Efforts pour combattre la corruption
Depuis son arrivée au pouvoir en 2019, le président Félix Tshisekedi a fait de la lutte contre la corruption des agents publics une priorité. C’est ainsi que l’Ordonnance n° 17/03 du 20 mars 2020 a créé l’Agence de Prévention et de Lutte contre la Corruption (APLC), chargée de coordonner les efforts nationaux sur ce sujet. Cependant, l’APLC a été entachée par des scandales. Son premier coordonnateur, Ghislain Kikangala (juin 2020 – juin 2021), a été arrêté en décembre 2020 pour extorsion de 30 000 USD auprès d’Access Bank. Relâché après 24 heures, il a été remplacé pour « préserver l’image de l’agence ». Son successeur, Thierry Mbulamoko (juin 2021 – octobre 2023), a été suspendu pour une tentative de détournement de 36 millions de USD via le cabinet Centurion Law Group, impliquant un litige illégal avec l’État.
Malgré ces revers, l’APLC a lancé des initiatives prometteuses. Sa Stratégie nationale de lutte contre la corruption (2022) vise à réduire la corruption de 60 % d’ici 2026 à travers quatre axes : prévention, répression, détection et sensibilisation, incluant la digitalisation de l’administration et des audits renforcés. En juin 2025, lors d’une conférence à Vienne, le coordonnateur adjoint Michel Victor Lessay a présenté ces efforts, plaidant pour des réformes législatives et une coopération internationale. La ligne bleue 158 permet aux citoyens de dénoncer anonymement la corruption. En juin 2024, le député national Zapamba a déposé une proposition de loi anti-corruption pour aligner le code pénal sur les conventions internationales. En avril 2025, une mesure obligeant tous les agents publics à déclarer leur patrimoine a été adoptée, visant à détecter les enrichissements illicites, bien que freinée par un manque de ressources.

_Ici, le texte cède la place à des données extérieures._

/-! ### Arbitration (R275, R283) -/

/-- A core's array may begin an operation of a context under its budget (R303). -/
def State.arrayAllows (s : State) (c : Core) (ctx : Nat) : Bool := !s.arraySpent c ctx || decide (0 < c.pool.2.1)
/-- The head of a queue can start. A pair needs the follower too: its tenant's, restored, with budget there and array and tile free. -/
def State.startable (s : State) (cn : Nat) (o : MatOp) : Bool :=
  let c := s.core cn
  let f := s.core (cn + 1)
  !o.blocked && s.ctxRuns c o.ctx && s.arrayAllows c o.ctx &&
    !o.opA.streams && !o.opB.streams && !o.opB2.streams && !c.tileBusy o.tile o.id &&
    !((o.kind == .mma || o.kind == .mmap) && c.owesAll o.uid o.afterSeq) &&
    (o.kind != .mmap || (f.serves o.ctx && s.arrayAllows f o.ctx && f.array.isNone && !(f.ops.any fun x => x.tile == o.tile)))
/-- Start an operation on the array, and on the follower's for an MMAP, charging its cost on each; its computation ends that many cycles
later (R274). A quadrant whose queue it empties loses its deficit (R275). -/
def State.startOp (s : State) (cn qn : Nat) (o : MatOp) (deficit : Nat) : State :=
  let c := s.core cn
  let q := c.quad qn
  let cost := matCost o.kind o.pr
  let d := if q.mq.tail.isEmpty then 0 else deficit
  let c := s.chargeArray (c.setQuad qn { q with mq := q.mq.tail, deficit := d }) o.ctx cost
  let s := s.setCore cn { c with array := some { o with doneAt := c.cycle + cost }, arrayTurn := 2 * qn + 1 }
  if o.kind = .mmap then
    let f := s.core (cn + 1)
    s.setCore (cn + 1) { s.chargeArray f o.ctx cost with array := some { o with doneAt := f.cycle + cost } }
  else s
/-- Visit quadrants from the one whose turn it is until one's head runs; `arrayTurn` is twice the quadrant, plus 1 once it has earned its 260 in
this visit. -/
def State.rotateArray (s : State) (cn : Nat) : Nat → State × Bool
  | 0 => (s, false)
  | fuel + 1 =>
    let c := s.core cn
    let qn := c.arrayTurn / 2 % 4
    let q := c.quad qn
    let next (c : Core) : Core := { c with arrayTurn := 2 * ((qn + 1) % 4) }
    match q.mq with
    | [] => State.rotateArray (s.setCore cn (next (c.setQuad qn { q with deficit := 0 }))) cn fuel
    | o :: _ =>
      if !s.startable cn o then State.rotateArray (s.setCore cn (next c)) cn fuel
      else
        let d := q.deficit + if c.arrayTurn % 2 = 0 then 260 else 0
        if matCost o.kind o.pr ≤ d then (s.startOp cn qn o (d - matCost o.kind o.pr), true)
        else State.rotateArray (s.setCore cn (next (c.setQuad qn { q with deficit := d }))) cn fuel
/-- Visits of quadrants with nothing queued reset their deficits (R275). -/
def Core.resetIdle (c : Core) : Core :=
  { c with quads := c.quads.map fun (q : Nat × Quadrant) => if q.2.mq.isEmpty then (q.1, { q.2 with deficit := 0 }) else q }
/-- The visit of a quadrant ends once the head of its queue cannot start: a later one earns its 260 anew (R275). -/
def State.endVisit (s : State) (cn : Nat) : State :=
  let c := s.core cn
  let qn := c.arrayTurn / 2 % 4
  let goes : Bool := match (c.quad qn).mq with
    | o :: _ => s.startable cn o
    | [] => false
  if c.arrayTurn % 2 = 1 ∧ goes = false then s.setCore cn { c with arrayTurn := 2 * ((qn + 1) % 4) } else s
/-- The array takes its next operation, if one can start; otherwise every queue that is empty loses its deficit, and no visit stays open. -/
def State.arrayStart (s : State) (cn : Nat) : Option State :=
  if (s.core cn).array.isSome then none
  else match s.rotateArray cn 10 with
  | (s', true) => some s'
  | (_, false) =>
    if (s.core cn).arrayTurn % 2 = 1 ∨ (s.core cn).quads.any (fun q => q.2.mq.isEmpty && q.2.deficit != 0) then
      let t := s.endVisit cn
      some (t.setCore cn (t.core cn).resetIdle)
    else none
/-- MATRIX_COMPUTE_START (R275): The array's deficit round robin starts a startable queued operation and charges its cost. -/
def execMatrixComputeStart (core : Nat) (s : State) : Host.Outcome State Fault Refusal := .next ((s.arrayStart core).getD s)
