/-! ### Images and measurements (R34, R385, R386) -/

/-- The measurement slots of the decode tables and of the slot table. -/
def measureSlot (table : Nat) : Nat := 0x100 + table
def slotTableMeasure : Nat := 0x200
/-- Put a measurement in its slot. -/
def putMeasure (ms : List (Nat × Nat × BitVec 512)) (m : Nat × Nat × BitVec 512) : List (Nat × Nat × BitVec 512) := ms.filter (fun x => x.1 ≠ m.1) ++ [m]
/-- DECODE_TABLE_LOAD (R34): Firmware verifies and loads a decode-table image into a slot that no resident context has selected. -/
def execDecodeTableLoad (slot : Nat) (image : TableImage) (s : State) : Host.Outcome State Fault Refusal :=
  if (slot ≠ 2 ∧ slot ≠ 3) ∨ imageAccepted image = false ∨ image.version < s.rollback ∨
      (s.launches.any fun L => L.2.started && !L.2.complete && L.2.rcd.table == slot) then .next s
  else .next { s with tables := s.tables.put slot image
                      measurements := putMeasure s.measurements (measureSlot slot, image.version, Config.measuredTable image) }
/-- The decode-table slots that a context's resident launches select. -/
def State.tablesOf (s : State) (ctx : Nat) : List Nat :=
  ((s.launches.filter fun L => L.2.ctx == ctx && L.2.started && !L.2.complete).map fun L => L.2.rcd.table).eraseDups
/-- The device's evidence, signed (R386). -/
def State.evidence (s : State) (function nonce : Nat) (seen : List (Nat × Nat × BitVec 512)) (key : Option Bool) : Out :=
  .evidence function nonce seen s.deviceId key (Config.attest function nonce seen s.deviceId key) Config.attestChain
/-- GET_MEASUREMENTS (R386): An SPDM GET_MEASUREMENTS request returns signed measurement evidence: every measurement through a physical function
(4,096 and up); through a context's virtual function, those of the device and of the context's own decode-table slot, with its key flag. -/
def execGetMeasurements (function nonce : Nat) (s : State) : Host.Outcome State Fault Refusal :=
  let table := match s.slots.table with
    | some t => [(slotTableMeasure, 0, Config.measuredSlots t)]
    | none => []
  let all := s.measurements ++ table
  if 4096 ≤ function then .next { s with out := s.out ++ [s.evidence function nonce all none] }
  else if (s.contexts.find function).isNone then .next s
  else
    let mine := s.tablesOf function
    let seen := all.filter fun m => m.1 < 0x100 || slotTableMeasure ≤ m.1 || mine.any fun t => m.1 == measureSlot t
    .next { s with out := s.out ++ [s.evidence function nonce seen (some (s.tenant (function / 64)).key.isSome)] }

/-! ### Health (R388-R393) -/

/-- The lost data of a warp whose row, word, line or store entry is gone: the cause is raised against it (R331). -/
def State.loseWarp (s : State) (x : LostData) : State :=
  match s.warp x.core x.quad x.warp with
  | none => s
  | some w =>
    let k := match ((s.core x.core).quad x.quad).sel with
      | some (n, k) => if n = x.warp then k else if w.div.s0.isSome then 0 else 1
      | none => if w.div.s0.isSome then 0 else 1
    match w.div.slot k with
    | none => s
    | some p =>
      if w.trap.halted then
        -- it is raised once the warp goes on; only the Larder's loss is a deferred fault (R331, R332)
        s.setWarp x.core x.quad x.warp { w with trap := { w.trap with
          deferred := w.trap.deferred ++ [{ op := 0, cause := x.cause, epc := pcVa p.pc, eva := 0, fmask := p.em, reissue := none, plain := true }] } }
      else s.mgmtTrap x.core x.quad x.warp k
        { cause := x.cause, epc := pcVa p.pc, eva := 0, fmask := p.em, replay := p.em, again := false, isDeferred := false, escalated := false
          service := none }
/-- The first outstanding operation of a warp, on the array or queued. -/
def State.opOfWarp (s : State) (x : LostData) : Option MatOp :=
  let c := s.core x.core
  (c.array.toList ++ c.quads.flatMap fun q => q.2.mq).find? fun o => o.quad == x.quad && o.warp == x.warp
/-- What an event has lost (R290, R331): a cause against the warp; marks in a tile; for a checksum disagreement (0x088) a checked step that
has computed wrongly (R289); page-table nodes that a walk can read no more (R233). -/
def State.lose (s : State) (x : LostData) : State :=
  let c := s.core x.core
  if x.cause = 0x182 then match s.opOfWarp x with
    | some o => s.defer x.core o 0x182 0 false
    | none => s
  else if x.cause = 0x183 then
    let t := c.tile x.tile
    let new := (x.elements.filter fun e => decide (e < 4096) && !t.marks.contains e).eraseDups
    let s := s.setCore x.core { c with tiles := c.tiles.put x.tile { t with marks := t.marks ++ new } }
    match s.warp x.core x.quad x.warp with
    | some w => s.countFault w.launch
    | none => s
  else if x.cause = 0x088 then match c.array with
    | some o => if o.pr.getLsbD 14 || s.health.checksumMode then s.setCore x.core { c with array := some { o with bad := true } } else s
    | none => s
  else if x.cause = 0x04B then
    (if decide (0x03EF00000000 ≤ 256 * x.line) && decide (256 * x.line < s.nodeNext) && !s.unreadable.contains x.line then
      { s with unreadable := s.unreadable ++ [x.line] } else s)
  else if x.cause = 0x180 ∨ x.cause = 0x181 ∨ x.cause = 0x184 ∨ x.cause = 0x185 ∨ x.cause = 0x186 then s.loseWarp x
  else s
/-- FAULT_EVENT (R390): A detected soft error, checksum disagreement or ring check failure is counted as transient or lasting, and what it has
lost is reported. -/
def execFaultEvent (unit : HealthUnit) (lost : Option LostData) (s : State) : Host.Outcome State Fault Refusal :=
  if unitExists unit = false then .next s
  else
    let s := s.countEvent unit
    .next (match lost with
      | some x => s.lose x
      | none => s)
/-- A core holds a launch (R391): one that runs on it. State that a drain or a swap-out has saved names the logical core and is restored onto the
spare (R392); where there is none, a launch whose state is saved counts as held (DESIGN CHOICE, notes/assumptions/69.md). -/
def State.holdsLaunch (s : State) (cn : Nat) : Bool :=
  s.launches.any fun L => L.2.started && !L.2.complete && decide (L.2.rcd.c0 ≤ cn) && decide (cn < L.2.rcd.c0 + L.2.rcd.m) &&
    ((s.core cn).tenant == some (L.2.ctx / 64) || (s.cluster (clusterOf cn)).spareUsed)
/-- The events counted against a core's own structures. -/
def unitOfCore (cn : Nat) : HealthUnit → Bool
  | .registerFile c _ => c == cn
  | .coreStores c => c == cn
  | .matrixArray c => c == cn
  | .l1 c => c == cn
  | _ => false
/-- CORE_RETIRE (R392): A suspect core with no launch is retired and its name passes to its cluster's spare; without one the name is absent.
The saved state of the name stays with it; its L1 goes with the old holder (R383). -/
def execCoreRetire (core : Nat) (s : State) : Host.Outcome State Fault Refusal :=
  if (s.core core).suspect = false ∨ s.holdsLaunch core then .next s
  else
    let g := clusterOf core
    let s := (s.core core).l1.foldl (fun s x => s.dropRevBit core x.pline) s
    let s := { s with health := { s.health with events := s.health.events.filter fun x => !unitOfCore core x.1 } }
    let c := { s.core core with suspect := false, l1 := [], scratch := [], larder := [], tiles := [], hazes := [] }
    .next (if (s.cluster g).spareUsed then s.setCore core { c with absent := true, tenant := none, phase := .idle }
      else (s.setCore core { c with physical := 2688 + g }).setCluster g { s.cluster g with spareUsed := true })
/-- GROUP_SWITCH (R393): At the announced switch frame receivers read a spare wavelength group in place of the dead one; the messages that were
held go out on it in their order. -/
def execGroupSwitch (group : Nat) (s : State) : Host.Outcome State Fault Refusal :=
  match s.health.switching.find? fun x => x.1 == group, s.groupOwner group with
  | some x, some g =>
    .next { s.setCluster g { s.cluster g with group := x.2 } with
      health := { s.health with switching := s.health.switching.filter fun y => y.1 ≠ group } }
  | _, _ => .next s
/-- SCAN_TEST (R388): in scan mode, a core that is idle for the entry receives a self-test; one that fails is a lasting fault of it. -/
def execScanTest (core : Nat) (failed : Bool) (s : State) : Host.Outcome State Fault Refusal :=
  let c := s.core core
  if s.health.checksumMode || decide (2688 ≤ core) || c.absent || c.phase != .idle || (s.tenantAt core s.time).isSome then .next s
  else
    let s := s.setCore core { c with scanned := s.time }
    .next (if failed then s.suspect core else s)
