-- ==== Sys2Proof/Machine/Alu.lean ====
section
/-! DEFINITION. Integer operations on one 32-bit or 64-bit pattern (R51, R93-R98, R101, R102), shared by the lane and the uniform
forms. -/
namespace Sys2Proof.Machine

/-- Bits [63:32] of the signed product. -/
def mulHiS (a b : Word) : Word := BitVec.ofInt 32 (a.toInt * b.toInt / 2 ^ 32)
/-- Bits [63:32] of the unsigned product. -/
def mulHiZ (a b : Word) : Word := BitVec.ofNat 32 (a.toNat * b.toNat / 2 ^ 32)
def minSigned (a b : Word) : Word := if a.toInt ≤ b.toInt then a else b
def maxSigned (a b : Word) : Word := if a.toInt ≤ b.toInt then b else a
def minUnsigned (a b : Word) : Word := if a.toNat ≤ b.toNat then a else b
def maxUnsigned (a b : Word) : Word := if a.toNat ≤ b.toNat then b else a
/-- |sA|; 0x8000_0000 gives itself. -/
def absWord (a : Word) : Word := if a.getLsbD 31 then -a else a
/-- A AND NOT B. -/
def andNot (a b : Word) : Word := a &&& ~~~b

/-- The shift count of a register operand (R95): B mod 256. -/
def shiftCount (b : Word) : Nat := b.toNat % 256
/-- Shifts by a count (R95, R98): zeros, or copies of the sign, beyond the width. -/
def shiftLeft {w : Nat} (a : BitVec w) (n : Nat) : BitVec w := a <<< n
def shiftRight {w : Nat} (a : BitVec w) (n : Nat) : BitVec w := a >>> n
def shiftArith {w : Nat} (a : BitVec w) (n : Nat) : BitVec w := a.sshiftRight n
/-- Rotate left by B mod 32. -/
def rotateLeft (a b : Word) : Word := a.rotateLeft (b.toNat % 32)

/-- The bits of a word that hold 1, lowest first. -/
def onesOf (a : Word) : List Nat := lanesOf a
/-- The number of 1 bits. -/
def popCount (a : Word) : Word := BitVec.ofNat 32 (onesOf a).length
/-- The number of 0 bits above the highest 1 bit; 32 for zero. -/
def leadingZeros (a : Word) : Word :=
  match (onesOf a).getLast? with
  | some i => BitVec.ofNat 32 (31 - i)
  | none => 32#32
/-- The index of the lowest 1 bit; 32 for zero (SFFS). -/
def firstSet (a : Word) : Word :=
  match lowestLane a with
  | some i => BitVec.ofNat 32 i
  | none => 32#32
/-- Bit i moved to bit 31 - i. -/
def reverseBits (a : Word) : Word := maskOf fun i => a.getLsbD (31 - i)

/-- The position and width that a bit-field operand holds (R97). -/
def fieldPos (b : Word) : Nat := (b.extractLsb' 0 5).toNat
def fieldWidth (b : Word) : Nat := (b.extractLsb' 8 5).toNat + 1
/-- The field F of R97. -/
def fieldOfWord (a b : Word) : Nat := a.toNat / 2 ^ fieldPos b % 2 ^ fieldWidth b
def extractZ (a b : Word) : Word := BitVec.ofNat 32 (fieldOfWord a b)
def extractS (a b : Word) : Word :=
  let f := fieldOfWord a b
  let w := fieldWidth b
  BitVec.ofInt 32 (if 2 ^ (w - 1) ≤ f then (f : Int) - 2 ^ w else f)
/-- BFI: the low bits of A put into D. -/
def insertField (a b d : Word) : Word :=
  let m : Word := BitVec.ofNat 32 ((2 ^ fieldWidth b - 1) * 2 ^ fieldPos b)
  (d &&& ~~~m) ||| ((a <<< fieldPos b) &&& m)

/-- Division (R101): the fixed results for zero; truncation towards zero. -/
def divSigned (a b : Word) : Word :=
  if b = 0#32 then 0xFFFFFFFF#32 else BitVec.ofInt 32 (a.toInt.tdiv b.toInt)
def remSigned (a b : Word) : Word :=
  if b = 0#32 then a else BitVec.ofInt 32 (a.toInt.tmod b.toInt)
def divUnsigned (a b : Word) : Word := if b = 0#32 then 0xFFFFFFFF#32 else BitVec.ofNat 32 (a.toNat / b.toNat)
def remUnsigned (a b : Word) : Word := if b = 0#32 then a else BitVec.ofNat 32 (a.toNat % b.toNat)

end Sys2Proof.Machine
end

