-- ==== Sys2Proof/Machine/Core.lean ====
section
/-! DEFINITION. The machine the host runs. -/

noncomputable def Sys2Proof.core : Host.Core := { State := Sys2Proof.Machine.State, Fault := Sys2Proof.Machine.Fault, Refusal := Sys2Proof.Machine.Refusal, step := Sys2Proof.Machine.step, reset := Sys2Proof.Machine.State.reset }
end

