-- ==== Sys2Proof/Certificates/Slice0/Obligations.lean ====
section
/-! DEFINITION. The statements for the provers, from the rules of the manual that each names. -/
namespace Sys2Proof.Machine

/-! ### Terms of the statements -/

/-- A word that writes one lane register in the lanes of EM: its encoding, and its execution. -/
def RowWord (s : State) (V : View) (i : Instr) (w : Word) (d : BitVec 7) (f : Nat → Word) : Prop :=
  encode i = some w ∧ (Ready s (infoOf i) true V → Computes i s V ⟨[(d.toNat, f)], []⟩)

/-- A word that writes a lane pair. -/
def PairWord (s : State) (V : View) (i : Instr) (w : Word) (d : BitVec 7) (f : Nat → Dword) : Prop :=
  encode i = some w ∧ (Ready s (infoOf i) true V → Computes i s V (pairRows d.toNat f))

/-- A word that writes one uniform register. -/
def UniWord (s : State) (V : View) (i : Instr) (w : Word) (d : BitVec 6) (x : Word) : Prop :=
  encode i = some w ∧ (Ready s (infoOf i) true V → Computes i s V ⟨[], [(d.toNat, x)]⟩)

/-- A word that writes a uniform pair. -/
def UniPairWord (s : State) (V : View) (i : Instr) (w : Word) (d : BitVec 6) (x : Dword) : Prop :=
  encode i = some w ∧ (Ready s (infoOf i) true V → Computes i s V (pairUnis d.toNat x))

/-- A word that writes a mask (R76): bit l is the result of lane l in the lanes of EM, and 0 elsewhere. -/
def MaskWord (s : State) (V : View) (i : Instr) (w : Word) (d : BitVec 6) (p : Nat → Prop) : Prop :=
  encode i = some w ∧ (Ready s (infoOf i) true V →
    ∃ x : Word, (∀ l, l < 32 → (x.getLsbD l = true ↔ V.em.getLsbD l = true ∧ p l)) ∧ Computes i s V ⟨[], [(d.toNat, x)]⟩)

/-- The number of 1 bits (R96). -/
def onesCount (x : Word) : Nat := (List.range 32).countP fun i => x.getLsbD i

/-- The number of 0 bits above the highest 1 bit, 32 for zero (R96). -/
def zerosAbove (x : Word) : Nat := ((List.range 32).find? fun k => x.getLsbD (31 - k)).getD 32

/-- The bit field of R97 at the position and width that `b` holds. -/
def bitField (a b : Word) : Nat := a.toNat / 2 ^ (b.toNat % 32) % 2 ^ (b.toNat / 256 % 32 + 1)

/-- The mask M of R97. -/
def fieldMask (b : Word) : Word := BitVec.ofNat 32 ((2 ^ (b.toNat / 256 % 32 + 1) - 1) * 2 ^ (b.toNat % 32))

/-- A signed quotient and remainder of R101: truncated towards zero, the remainder with the sign of the dividend. -/
def quotS (a b : Word) : Word := if b = 0 then 0xFFFFFFFF#32 else BitVec.ofInt 32 (Int.tdiv a.toInt b.toInt)
def restS (a b : Word) : Word := if b = 0 then a else BitVec.ofInt 32 (a.toInt - b.toInt * Int.tdiv a.toInt b.toInt)
def quotZ (a b : Word) : Word := if b = 0 then 0xFFFFFFFF#32 else BitVec.ofNat 32 (a.toNat / b.toNat)
def restZ (a b : Word) : Word := if b = 0 then a else BitVec.ofNat 32 (a.toNat % b.toNat)

/-- A relation's result as a uniform value (R103). -/
def oneIf (p : Prop) [Decidable p] : Word := if p then 1#32 else 0#32

/-- The FP32 encoding of 2^n, from -149, where subnormals begin, to 127. -/
def pow32 (n : Int) : Word := if -126 ≤ n then BitVec.ofNat 32 ((127 + n).toNat * 2 ^ 23) else BitVec.ofNat 32 (2 ^ (n + 149).toNat)

/-- The FP32 encoding of an integer of small magnitude. -/
def int32 (n : Int) : Word := BitVec.ofNat 32 ((Fp.ofInt n).write Fmt.fp32 ⟨0, false⟩)

/-- The index register of a lane in another state (R73, R79). -/
def View.vxIn (V : View) (t : State) (l : Nat) : Byte := (V.rfIn t (vxIdx V.w.ubase (l / 4))).extractLsb' (8 * (l % 4)) 8

/-- An instruction executes and leaves every register but vx as it was; vx holds the given values in the lanes of EM, and is as it was in the
others. -/
def SetsIndex (i : Instr) (s : State) (V : View) (f : Nat → Byte) : Prop :=
  ∃ t w p r, exec i s = .next t ∧ WarpOnly V s (infoOf i) t ∧ SameWarp V (infoOf i) V.w V.onward t w ∧ w.div.slot V.kn = some p ∧ p.run = some r ∧
    w.undef = V.w.undef ∧ w.tstRanges = V.w.tstRanges ∧ r.tdef = V.r.tdef ∧ r.wdef = V.r.wdef ∧
    (∀ l, l < 32 → V.vxIn t l = if V.em.getLsbD l then f l else V.vx l) ∧
    ∀ j, (∀ k, k < 8 → vxIdx V.w.ubase k ≠ j) → V.rfIn t j = Sparse.get 0#32 V.q.rf j

/-- The words of a move through the index register: register vx + sext(i7) of each lane of EM. -/
def View.indexed_ (V : View) (i : BitVec 7) (l : Nat) : Nat := (((V.vx l).toNat : Int) + i.toInt).toNat

/-- Every lane of EM indexes a register of the allotment (R79), and none of them waits for a producer (R30). -/
def IndexFree (V : View) (i : BitVec 7) : Prop :=
  (∀ l, l < 32 → V.em.getLsbD l = true → 0 ≤ ((V.vx l).toNat : Int) + i.toInt ∧ ((V.vx l).toNat : Int) + i.toInt < V.w.allot) ∧
  ∀ l, l < 32 → V.em.getLsbD l = true → V.pendingReg false (V.indexed_ i l) = false

/-- The value of each system register, by number, as a lane of the issuing warp reads it (R82). -/
def systemRegisters (V : View) (l : Nat) : List (Nat × Dword) :=
  [ (0x000, match V.w.member l with
      | some (_, seat) => BitVec.ofNat 64 seat
      | none => 0xFFFFFFFF#64),
    (0x001, match V.w.tids.find? fun x => x.1 == l with
      | some (_, t) => t.setWidth 64
      | none => 0#64),
    (0x002, BitVec.ofNat 64 (16 * V.qn + V.wn)),
    (0x003, match V.w.member l with
      | some (crew, _) => BitVec.ofNat 64 crew
      | none => 0xFFFFFFFF#64),
    (0x004, match V.w.member l with
      | some (crew, _) => BitVec.ofNat 64 (match V.c.crews.find crew with
          | some k => k.members.length
          | none => 0)
      | none => 0#64),
    (0x006, BitVec.ofNat 64 (fieldOf V.cn)),
    (0x007, V.em.setWidth 64),
    (0x008, V.w.fmode.setWidth 64),
    (0x009, V.w.trap.cause.setWidth 64),
    (0x00A, V.w.trap.epc),
    (0x00B, V.w.trap.eva),
    (0x00C, V.w.trap.fmask.setWidth 64),
    (0x00D, BitVec.ofNat 64 V.c.cycle),
    (0x00E, BitVec.ofNat 64 V.s.time),
    (0x010, BitVec.ofNat 64 (V.w.ctx % 4096)),
    (0x011, BitVec.ofNat 64 (V.w.allot + V.w.base * 2 ^ 7 + V.w.ubase * 2 ^ 17 + V.qn * 2 ^ 27)) ]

L’Inspection Générale des Finances (IGF) joue un rôle clé. En 2023, Jean-Pierre Lihau, ministre de la Fonction publique, a bloqué les paiements de salaires à des fonctionnaires fictifs, basés sur un rapport de l’IGF, empêchant des détournements. En 2023, deux secrétaires généraux ont été suspendus pour affectation frauduleuse, montrant des efforts pour sanctionner les fonctionnaires corrompus. Des poursuites judiciaires contre des fonctionnaires indélicats ont été lancées, comme rapporté en mai 2023. En décembre 2024, une conférence à Kinshasa a réuni des délégations eouvrant dans le domaine de lutte contre la corruption pour renforcer la collaboration. La société civile, notamment la Ligue Congolaise de Lutte contre la Corruption (LICOCO), aide les citoyens via son Bureau d’assistance juridique et de citoyenneté (CAJAC), particulièrement contre la corruption policière. Cependant, l’impunité et le manque de ressources limitent ces efforts. Un lanceur d’alerte sous couvert d’anonymat, résume : « Dénoncer la corruption est un combat épuisant, mais essentiel pour l’intérêt public. »
Bataille perdue d’avance contre la corruption ?
La corruption des agents publics, fonctionnaires et mandataires de l’État en RDC est un obstacle majeur au progrès. Elle prive les citoyens de services essentiels, freine la croissance économique, aggrave les inégalités et érode la confiance dans les institutions. Des initiatives comme la stratégie nationale de l’APLC, la ligne bleue 158, la déclaration obligatoire de patrimoine, les enquêtes de l’IGF et les poursuites contre des figures comme Matata Ponyo offrent des lueurs d’espoir. Cependant, les scandales impliquant les coordonnateurs de l’APLC et les défis d’application des réformes montrent que, sans une réforme institutionnelle profonde, une application rigoureuse des lois et une volonté politique soutenue, leur impact restera limité. Renforcer la transparence, protéger les lanceurs d’alerte et promouvoir une culture de responsabilité sont cruciaux pour libérer la RDC de l’emprise de la corruption et ouvrir la voie à un avenir prospère.